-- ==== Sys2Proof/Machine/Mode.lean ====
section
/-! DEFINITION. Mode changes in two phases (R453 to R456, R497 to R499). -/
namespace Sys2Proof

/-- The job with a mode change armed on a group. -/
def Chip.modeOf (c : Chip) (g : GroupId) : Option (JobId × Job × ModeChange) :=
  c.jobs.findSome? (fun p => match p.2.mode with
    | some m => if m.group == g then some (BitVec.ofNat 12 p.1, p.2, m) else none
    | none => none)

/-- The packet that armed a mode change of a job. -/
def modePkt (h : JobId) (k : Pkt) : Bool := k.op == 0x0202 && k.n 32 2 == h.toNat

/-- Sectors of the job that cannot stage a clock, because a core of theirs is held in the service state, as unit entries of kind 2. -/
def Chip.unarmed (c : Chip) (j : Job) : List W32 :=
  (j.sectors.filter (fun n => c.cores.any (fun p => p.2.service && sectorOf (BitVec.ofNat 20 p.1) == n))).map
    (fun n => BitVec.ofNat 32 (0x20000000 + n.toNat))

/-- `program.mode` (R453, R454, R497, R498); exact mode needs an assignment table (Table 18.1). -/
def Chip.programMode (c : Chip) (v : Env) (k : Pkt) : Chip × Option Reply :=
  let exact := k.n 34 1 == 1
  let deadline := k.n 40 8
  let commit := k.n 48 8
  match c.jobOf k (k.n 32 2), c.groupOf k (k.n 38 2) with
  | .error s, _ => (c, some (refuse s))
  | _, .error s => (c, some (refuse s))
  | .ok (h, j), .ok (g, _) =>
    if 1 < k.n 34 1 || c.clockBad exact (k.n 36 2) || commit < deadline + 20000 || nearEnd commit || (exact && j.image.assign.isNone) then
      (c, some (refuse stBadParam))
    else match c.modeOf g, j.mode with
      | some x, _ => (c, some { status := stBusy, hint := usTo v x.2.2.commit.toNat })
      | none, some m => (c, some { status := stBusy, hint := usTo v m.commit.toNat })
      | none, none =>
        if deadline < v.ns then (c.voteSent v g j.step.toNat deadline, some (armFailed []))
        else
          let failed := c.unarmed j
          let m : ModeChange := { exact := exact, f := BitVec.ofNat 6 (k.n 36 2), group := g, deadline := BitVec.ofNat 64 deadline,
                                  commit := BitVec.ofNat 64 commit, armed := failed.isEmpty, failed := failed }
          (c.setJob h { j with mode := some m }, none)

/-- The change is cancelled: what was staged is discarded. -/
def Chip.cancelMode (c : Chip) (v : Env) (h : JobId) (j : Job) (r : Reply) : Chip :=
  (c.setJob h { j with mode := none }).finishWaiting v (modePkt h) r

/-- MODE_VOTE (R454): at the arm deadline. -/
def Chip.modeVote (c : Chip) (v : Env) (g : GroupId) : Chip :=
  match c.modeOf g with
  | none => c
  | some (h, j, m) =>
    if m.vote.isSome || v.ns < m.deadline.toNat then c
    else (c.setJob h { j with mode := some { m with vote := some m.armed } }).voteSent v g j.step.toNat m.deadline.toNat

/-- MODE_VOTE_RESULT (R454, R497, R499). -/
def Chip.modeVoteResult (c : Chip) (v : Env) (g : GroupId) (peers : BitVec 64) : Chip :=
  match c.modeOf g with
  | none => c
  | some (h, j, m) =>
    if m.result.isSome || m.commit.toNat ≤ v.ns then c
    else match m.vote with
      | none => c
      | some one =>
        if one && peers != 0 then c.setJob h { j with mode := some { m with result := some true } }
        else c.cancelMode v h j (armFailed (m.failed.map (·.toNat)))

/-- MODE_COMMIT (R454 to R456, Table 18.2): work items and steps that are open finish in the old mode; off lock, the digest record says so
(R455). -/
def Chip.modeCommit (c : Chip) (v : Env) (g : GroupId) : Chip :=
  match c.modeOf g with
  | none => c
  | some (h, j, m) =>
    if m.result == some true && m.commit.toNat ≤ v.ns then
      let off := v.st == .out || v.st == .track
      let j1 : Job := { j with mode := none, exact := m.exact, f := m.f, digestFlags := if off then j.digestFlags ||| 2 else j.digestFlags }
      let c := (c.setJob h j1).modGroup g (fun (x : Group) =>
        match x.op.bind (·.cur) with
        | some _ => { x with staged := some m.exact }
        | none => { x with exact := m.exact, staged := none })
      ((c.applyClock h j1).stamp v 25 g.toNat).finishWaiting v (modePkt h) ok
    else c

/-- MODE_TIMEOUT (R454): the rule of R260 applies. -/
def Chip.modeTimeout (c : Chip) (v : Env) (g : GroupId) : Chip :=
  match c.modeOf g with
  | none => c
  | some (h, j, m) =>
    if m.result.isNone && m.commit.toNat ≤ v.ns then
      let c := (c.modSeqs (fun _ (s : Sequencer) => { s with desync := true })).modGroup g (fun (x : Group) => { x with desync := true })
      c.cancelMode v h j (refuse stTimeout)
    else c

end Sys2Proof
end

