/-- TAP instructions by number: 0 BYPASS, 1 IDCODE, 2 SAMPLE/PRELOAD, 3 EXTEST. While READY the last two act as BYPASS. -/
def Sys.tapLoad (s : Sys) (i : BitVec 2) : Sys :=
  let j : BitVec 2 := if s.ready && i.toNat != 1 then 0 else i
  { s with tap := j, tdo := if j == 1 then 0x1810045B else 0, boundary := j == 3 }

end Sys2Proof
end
————————
Problem details: Please reproduce exactly the lines above, beginning with the first and ending with the line that contains "else match c.modeOf g, j.mode with", and include nothing outside that range.

Answer section:
-- ==== Sys2Proof/Machine/Mode.lean ====
section
/-! DEFINITION. Mode changes in two phases (R453 to R456, R497 to R499). -/
namespace Sys2Proof

/-- The job with a mode change armed on a group. -/
def Chip.modeOf (c : Chip) (g : GroupId) : Option (JobId × Job × ModeChange) :=
  c.jobs.findSome? (fun p => match p.2.mode with
    | some m => if m.group == g then some (BitVec.ofNat 12 p.1, p.2, m) else none
    | none => none)

/-- The packet that armed a mode change of a job. -/
def modePkt (h : JobId) (k : Pkt) : Bool := k.op == 0x0202 && k.n 32 2 == h.toNat

/-- Sectors of the job that cannot stage a clock, because a core of theirs is held in the service state, as unit entries of kind 2. -/
def Chip.unarmed (c : Chip) (j : Job) : List W32 :=
  (j.sectors.filter (fun n => c.cores.any (fun p => p.2.service && sectorOf (BitVec.ofNat 20 p.1) == n))).map
    (fun n => BitVec.ofNat 32 (0x20000000 + n.toNat))

/-- `program.mode` (R453, R454, R497, R498); exact mode needs an assignment table (Table 18.1). -/
def Chip.programMode (c : Chip) (v : Env) (k : Pkt) : Chip × Option Reply :=
  let exact := k.n 34 1 == 1
  let deadline := k.n 40 8
  let commit := k.n 48 8
  match c.jobOf k (k.n 32 2), c.groupOf k (k.n 38 2) with
  | .error s, _ => (c, some (refuse s))
  | _, .error s => (c, some (refuse s))
  | .ok (h, j), .ok (g, _) =>
    if 1 < k.n 34 1 || c.clockBad exact (k.n 36 2) || commit < deadline + 20000 || nearEnd commit || (exact && j.image.assign.isNone) then
      (c, some (refuse stBadParam))
    else match c.modeOf g, j.mode with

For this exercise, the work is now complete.